/-- sc of an ORT layer (09 R357). -/
def ortScale (x : WeltLayer) : F32 := sqrt32 (max32 one32 (div32 (ofNat32 x.rows) (ofNat32 x.cols)))

/-- P of an element under the second part of ORT (09 R357). -/
def ortFinish (h : WeltHp) (sc p s2 : F32) : F32 :=
  sub32 p (mul32 h.lr (add32 (mul32 sc s2) (mul32 h.wd p)))

/-! Updates of a layer. -/

/-- The narrow copy of P rows just written, each with whether it is poisoned (09 R359, R360): two rows of P fill one row of the copy. -/
def State.weltCopy (s : State) (g : Agent) (l t : Nat) (x : WeltLayer) (rows : List (Nat × List F32 × Bool)) : State :=
  if x.copy == 0 then s
  else
    let seed := s.reg ⟨.LEASE_SEED, selSv0, g.lease.getD 0, 0⟩
    let conv := fun e v => (convVal fmtBf16 x.copySr false (if x.copySr then rng16 (rngIndexed seed 0x03 t l e) else 0) (val32 v)).code
    let heads := rows.filter (fun r => r.1 % 2 == 0)
    heads.foldl (fun s r =>
      let next := rows.find? (fun y => y.1 == r.1 + 1)
      let vs := r.2.1 ++ (match next with | some y => y.2.1 | none => [])
      let bad := r.2.2 || (match next with | some y => y.2.2 | none => false)
      let a := x.copy + 256 * r.1
      let new := ((List.range vs.length).map (fun i => leBytes 2 (conv (128 * r.1 + i) (vs.getD i 0#32)))).flatten
      s.agentPut g a 0 new bad) s

/-- The result of a layer's update: the state, whether poison was read, and the rows found poisoned. -/
structure WeltOut where
  s : State
  bad : Bool
  rows : List Nat

/-- The first row of a tensor of a layer: 0 P, 1 G, 2 S1, 3 S2. -/
def WeltLayer.base (x : WeltLayer) (k : Nat) : Nat := if k == 0 then x.p else if k == 1 then x.g else if k == 2 then x.s1 else x.s2

/-- The element-wise update of local rows of a layer (09 R354, R355, R357, R360): the tensors read, those written, those whose row is written poisoned where the row is found so, rows known to be poisoned, and what the elements of a row become, by tensor. -/
def State.weltUpdate (s : State) (g : Agent) (l t : Nat) (x : WeltLayer) (rows reads writes marks known : List Nat)
    (f : Nat → F32 → F32 → F32 → F32 → F32) : WeltOut :=
  let step := fun (a : State × List (Nat × List F32 × Bool)) r =>
    let rd := reads.foldl (fun (p : State × List (Nat × RowImg)) k => let q := p.1.agentRead g (x.base k + 512 * r); (q.1, p.2 ++ [(k, q.2)])) (a.1, [])
    let bad := known.contains r || rd.2.any (fun q => q.2.poison)
    let vals := fun k => match rd.2.find? (fun q => q.1 == k) with | some q => rowF32 (x.count r) q.2.bytes | none => []
    let p := vals 0
    let g' := vals 1
    let s1 := vals 2
    let s2 := vals 3
    let new := fun k => (List.range (x.count r)).map (fun i => f k (p.getD i 0#32) (g'.getD i 0#32) (s1.getD i 0#32) (s2.getD i 0#32))
    let s :=
      if bad then marks.foldl (fun (s : State) k => s.weltPoison g (x.base k + 512 * r)) rd.1
      else writes.foldl (fun (s : State) k => s.agentPut g (x.base k + 512 * r) 0 (f32Bytes (new k)) false) rd.1
    (s, a.2 ++ [(r, if bad then p else new 0, bad)])
  let out := rows.foldl step (s, [])
  let s := if writes.contains 0 then out.1.weltCopy g l t x out.2 else out.1
  ⟨s, out.2.any (fun q => q.2.2), (out.2.filter (fun q => q.2.2)).map (·.1)⟩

------------

**Directions for this task**. Retype, exactly and with nothing added, the lines of the material above from the first through the one that contains "let next := rows.find?".

**Exercise output**.
/-- sc of an ORT layer (09 R357). -/
def ortScale (x : WeltLayer) : F32 := sqrt32 (max32 one32 (div32 (ofNat32 x.rows) (ofNat32 x.cols)))

/-- P of an element under the second part of ORT (09 R357). -/
def ortFinish (h : WeltHp) (sc p s2 : F32) : F32 :=
  sub32 p (mul32 h.lr (add32 (mul32 sc s2) (mul32 h.wd p)))

/-! Updates of a layer. -/

/-- The narrow copy of P rows just written, each with whether it is poisoned (09 R359, R360): two rows of P fill one row of the copy. -/
def State.weltCopy (s : State) (g : Agent) (l t : Nat) (x : WeltLayer) (rows : List (Nat × List F32 × Bool)) : State :=
  if x.copy == 0 then s
  else
    let seed := s.reg ⟨.LEASE_SEED, selSv0, g.lease.getD 0, 0⟩
    let conv := fun e v => (convVal fmtBf16 x.copySr false (if x.copySr then rng16 (rngIndexed seed 0x03 t l e) else 0) (val32 v)).code
    let heads := rows.filter (fun r => r.1 % 2 == 0)
    heads.foldl (fun s r =>
      let next := rows.find? (fun y => y.1 == r.1 + 1)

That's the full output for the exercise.